For a split second, the vultures were distracted.
And I ran.
1
CHRISTIAN
“Come on squirrels—get a move on!” I hollered up the stairs.
“Dad!” one squirrel said with a giggle. “We’regirls,not squirrels!”
The hand-held radio sitting by the coffee pot crackled as my youngest brother, CJ, gave a report on the herd movement.
The nine thousand head of cattle that sprawled across the Griffith Brothers Ranch kept us on our toes, but what kept me busiest were the two tornadoes who were supposed to be getting ready for school.
When I didn’t hear them moving upstairs, I set the spatula down and craned around the corner. “Bree! Gracie! Finish getting dressed, brush your hair, and brush your teeth!”
“I want braids!” Bree called as she thundered down the stairs with the stomp force of a linebacker.
“Me too!” Gracie echoed from their bathroom.
“No! I called braids. Do something else,” Bree snapped.
“Hey! No fighting this early in the morning,” I bellowed loud enough for them to hear me around the corner.
“But I called braids first!” Bree huffed as she stormed into the kitchen and grabbed a pancake off of the pile I was busy making.
I rinsed my hands off and did a quick towel dry. “You can both have braids.”
“But she’s copying me.”
At thirteen, all Bree wanted was for eleven-year-old Gracie to stop following her around like a wide-eyed puppy.
It made me chuckle at the years Gretchen and I thought having two toddlers was bad. Now, I had two middle schoolers all on my own.
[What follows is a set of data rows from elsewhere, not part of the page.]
/-- COMPARATOR_TRIP outside OFF: the input's voltage is read against the comparator's two thresholds, with its hysteresis. Without DEGLITCH and outside an over-range recovery the reading takes effect at once; otherwise it is held for 20 ns, 100 ns or both, and COMPARATOR_DEGLITCH then lets it take effect (R461, R462). An input that comes over range may disturb
the others for a moment (R462). CMP_CFG_WRITE changes the configuration; new threshold codes read the input again, and the present reading takes effect by it unless one is held (R648). LATCHED_CLEAR clears the bits written 1 and re-evaluates (R458). Both writes discard a low word the host path holds (R19). GUARD_PORT_LATCH puts the word at GP_A's address on GP_D, or lets it float while
the domain is down, and GP_OE_N_RISE lets it float (R465). Choices of the model it rests on: log entries 3, 30, 50. -/
def Obligations.ComparatorsAndPort : Prop :=
  (∀ (s : State) (c vin : Nat), c < 8 → s.power.st ≠ .off →
    let x := s.cmp c
    let level := s.levelAt c vin
    let slow := decide (x.level = 3 ∧ level ≠ 3)
    let deg := s.flag (R.GUARD_CMP_CFG_DEGLITCH c)
    let put := fun (at_ : Nat) => (s.setCmp c { x with vin := vin, level := level, at_ := at_ }).wr R.GUARD_CMP_STATE_CMP_OVR
      (putBit (s.rd R.GUARD_CMP_STATE_CMP_OVR) c (level == 3))
    let told := fun (t : State) => if level = 3 ∧ x.level ≠ 3 then t.crosstalk c else t
    (slow = false → deg = false → exec (.comparatorTrip c vin) s = .next (told ((put 0).cmpEffect c))) ∧
    (slow = false → deg = true → exec (.comparatorTrip c vin) s = .next (told (put (s.now + 21)))) ∧
    (slow = true → deg = false → exec (.comparatorTrip c vin) s = .next (put (s.now + 101))) ∧
    (slow = true → deg = true → exec (.comparatorTrip c vin) s = .next (put (s.now + 121)))) ∧
  (∀ (s : State) (c : Nat), c < 8 → s.power.st ≠ .off → (s.cmp c).at_ ≠ 0 → (s.cmp c).at_ ≤ s.now + 1 →
    exec (.comparatorDeglitch c) s = .next (s.cmpEffect c)) ∧
  (∀ (s : State) (c v : Nat), c < 8 → s.hubUp = true →
    let s1 := (s.dropHeld 0).setWord (R.GUARD_CMP_CFG_HI c).key (v &&& 0xFFFFFF07)
    let same := s1.rd (R.GUARD_CMP_CFG_LO c) = s.rd (R.GUARD_CMP_CFG_LO c) ∧ s1.rd (R.GUARD_CMP_CFG_HI c) = s.rd (R.GUARD_CMP_CFG_HI c)
    let s2 := if same then s1 else s1.setCmp c { s.cmp c with level := s1.levelAt c (s.cmp c).vin }
    exec (.cmpCfgWrite c v) s = .next ((if (s.cmp c).at_ = 0 then s2.cmpEffect c else s2).pcieTouch 0)) ∧
  (∀ (s : State) (v : Nat), s.hubUp = true →
    exec (.latchedClear v) s = .next (((s.dropHeld 0).wr R.GUARD_LATCHED_LATCHED (s.rd R.GUARD_LATCHED_LATCHED &&& (0xFF - v % 256))).orStage.pcieTouch 0)) ∧
  (∀ (s : State) (a : Nat), a < 64 → s.guard.up = true →
    exec (.guardPortLatch a) s = .next { s with guard := { s.guard with gpA := a, gpOeLow := true, gpD := some (s.portWord a) } }) ∧
  (∀ (s : State) (a : Nat), a < 64 → s.guard.up = false →
    exec (.guardPortLatch a) s = .next { s with guard := { s.guard with gpA := a, gpOeLow := true, gpD := none } }) ∧
  (∀ s : State, exec .gpOeNRise s = .next { s with guard := { s.guard with gpOeLow := false, gpD := none } })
“Then I’ll give you different braids,” I said as I turned back to the stove and finished cooking the batch of pancakes. “Get the box.”
Bree heaved the giant tackle box I used to organize all their hair accessories on top of the kitchen table and plopped down in a chair. I slid a plate of bacon and eggs in front of her to go with the pilfered pancake she’d stolen from the counter. She chowed down while I pawed through the little compartments full of elastics, hair clips, combs, brushes, and a million other things the girls insisted on.
“What kind of braids today?” I asked in a yawn as I ran a brush through her dirty blonde hair, catching the few tangles she had missed.
“Fishtails,” she said around a mouthful of scrambled eggs.
“Tight or loose?”
“Loose. The puffy kind. With clips.”
Life wasn’t easy. There was running the ranch. There was fatherhood. There was finding time for myself, which usually fell by the wayside.
Doing it on my own sucked, but I never wanted my girls to feel like they were a burden. I wasn’t great at everything. The way I’d stammered through the period talk with Bree a few months ago was proof of that.
But I tried.
Dammit, I tried hard.
Bree sat stock-still as I sectioned her hair and started weaving flat strands, one on top of the other.
Braids were easy. It was that fucking curling iron that was the death of me.